● **Exercise requirements**
Look through the records below and collect all lines that hold the string "extractLsb".

● **Data provided**
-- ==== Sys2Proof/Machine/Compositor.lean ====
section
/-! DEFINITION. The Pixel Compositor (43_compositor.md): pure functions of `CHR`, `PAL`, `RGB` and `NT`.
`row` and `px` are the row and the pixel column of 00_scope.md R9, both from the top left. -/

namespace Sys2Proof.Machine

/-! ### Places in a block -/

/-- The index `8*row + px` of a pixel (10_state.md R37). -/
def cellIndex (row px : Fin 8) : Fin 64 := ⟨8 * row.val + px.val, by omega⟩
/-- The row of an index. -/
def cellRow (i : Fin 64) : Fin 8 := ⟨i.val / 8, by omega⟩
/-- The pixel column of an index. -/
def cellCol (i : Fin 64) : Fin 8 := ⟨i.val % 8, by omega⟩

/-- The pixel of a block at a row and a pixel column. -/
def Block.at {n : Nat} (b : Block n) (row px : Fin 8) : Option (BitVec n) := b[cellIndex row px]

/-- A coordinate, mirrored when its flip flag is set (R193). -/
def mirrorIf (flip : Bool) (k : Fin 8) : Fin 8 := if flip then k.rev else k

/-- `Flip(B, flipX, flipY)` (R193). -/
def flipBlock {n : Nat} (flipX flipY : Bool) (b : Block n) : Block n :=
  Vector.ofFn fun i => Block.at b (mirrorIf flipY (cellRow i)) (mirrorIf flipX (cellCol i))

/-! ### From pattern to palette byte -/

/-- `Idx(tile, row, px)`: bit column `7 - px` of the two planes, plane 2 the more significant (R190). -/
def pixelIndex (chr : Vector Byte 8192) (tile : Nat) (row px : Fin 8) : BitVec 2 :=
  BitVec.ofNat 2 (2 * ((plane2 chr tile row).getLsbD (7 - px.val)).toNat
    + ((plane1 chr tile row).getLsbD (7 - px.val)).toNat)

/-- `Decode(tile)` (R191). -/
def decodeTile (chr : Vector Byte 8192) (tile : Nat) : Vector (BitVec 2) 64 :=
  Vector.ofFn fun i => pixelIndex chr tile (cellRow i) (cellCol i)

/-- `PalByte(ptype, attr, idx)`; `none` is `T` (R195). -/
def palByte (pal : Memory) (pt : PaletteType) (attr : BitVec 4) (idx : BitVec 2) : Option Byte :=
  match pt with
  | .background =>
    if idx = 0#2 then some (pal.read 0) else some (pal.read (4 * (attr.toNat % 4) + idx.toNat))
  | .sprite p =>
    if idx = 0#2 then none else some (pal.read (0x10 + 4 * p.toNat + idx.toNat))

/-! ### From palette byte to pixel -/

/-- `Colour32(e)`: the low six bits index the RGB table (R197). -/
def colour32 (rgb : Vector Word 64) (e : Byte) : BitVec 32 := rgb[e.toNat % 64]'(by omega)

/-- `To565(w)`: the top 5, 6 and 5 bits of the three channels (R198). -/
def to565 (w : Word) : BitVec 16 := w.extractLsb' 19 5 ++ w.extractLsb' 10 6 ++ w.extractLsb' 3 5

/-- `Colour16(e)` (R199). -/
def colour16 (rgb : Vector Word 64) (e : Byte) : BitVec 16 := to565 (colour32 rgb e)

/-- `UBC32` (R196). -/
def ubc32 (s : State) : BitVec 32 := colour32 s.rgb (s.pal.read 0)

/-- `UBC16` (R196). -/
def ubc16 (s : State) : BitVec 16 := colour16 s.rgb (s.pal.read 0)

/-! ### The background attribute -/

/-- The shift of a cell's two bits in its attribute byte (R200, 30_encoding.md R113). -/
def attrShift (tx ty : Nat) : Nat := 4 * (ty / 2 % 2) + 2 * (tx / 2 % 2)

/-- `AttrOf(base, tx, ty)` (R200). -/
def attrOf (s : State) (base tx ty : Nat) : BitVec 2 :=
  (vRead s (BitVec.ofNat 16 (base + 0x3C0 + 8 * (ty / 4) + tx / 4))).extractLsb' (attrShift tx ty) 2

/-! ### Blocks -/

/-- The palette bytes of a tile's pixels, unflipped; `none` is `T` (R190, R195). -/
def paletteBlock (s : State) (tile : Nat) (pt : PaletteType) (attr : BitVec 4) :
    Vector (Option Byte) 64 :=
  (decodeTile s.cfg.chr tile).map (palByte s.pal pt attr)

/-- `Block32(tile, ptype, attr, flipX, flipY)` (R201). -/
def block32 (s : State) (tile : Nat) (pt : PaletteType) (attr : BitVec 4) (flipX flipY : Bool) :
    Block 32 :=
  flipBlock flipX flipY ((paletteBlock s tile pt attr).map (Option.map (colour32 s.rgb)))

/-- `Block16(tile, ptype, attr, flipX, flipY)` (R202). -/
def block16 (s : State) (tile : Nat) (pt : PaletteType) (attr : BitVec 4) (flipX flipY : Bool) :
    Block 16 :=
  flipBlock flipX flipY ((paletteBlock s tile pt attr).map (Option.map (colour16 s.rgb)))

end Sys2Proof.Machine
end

● **Answer section**
def to565 (w : Word) : BitVec 16 := w.extractLsb' 19 5 ++ w.extractLsb' 10 6 ++ w.extractLsb' 3 5
  (vRead s (BitVec.ofNat 16 (base + 0x3C0 + 8 * (ty / 4) + tx / 4))).extractLsb' (attrShift tx ty) 2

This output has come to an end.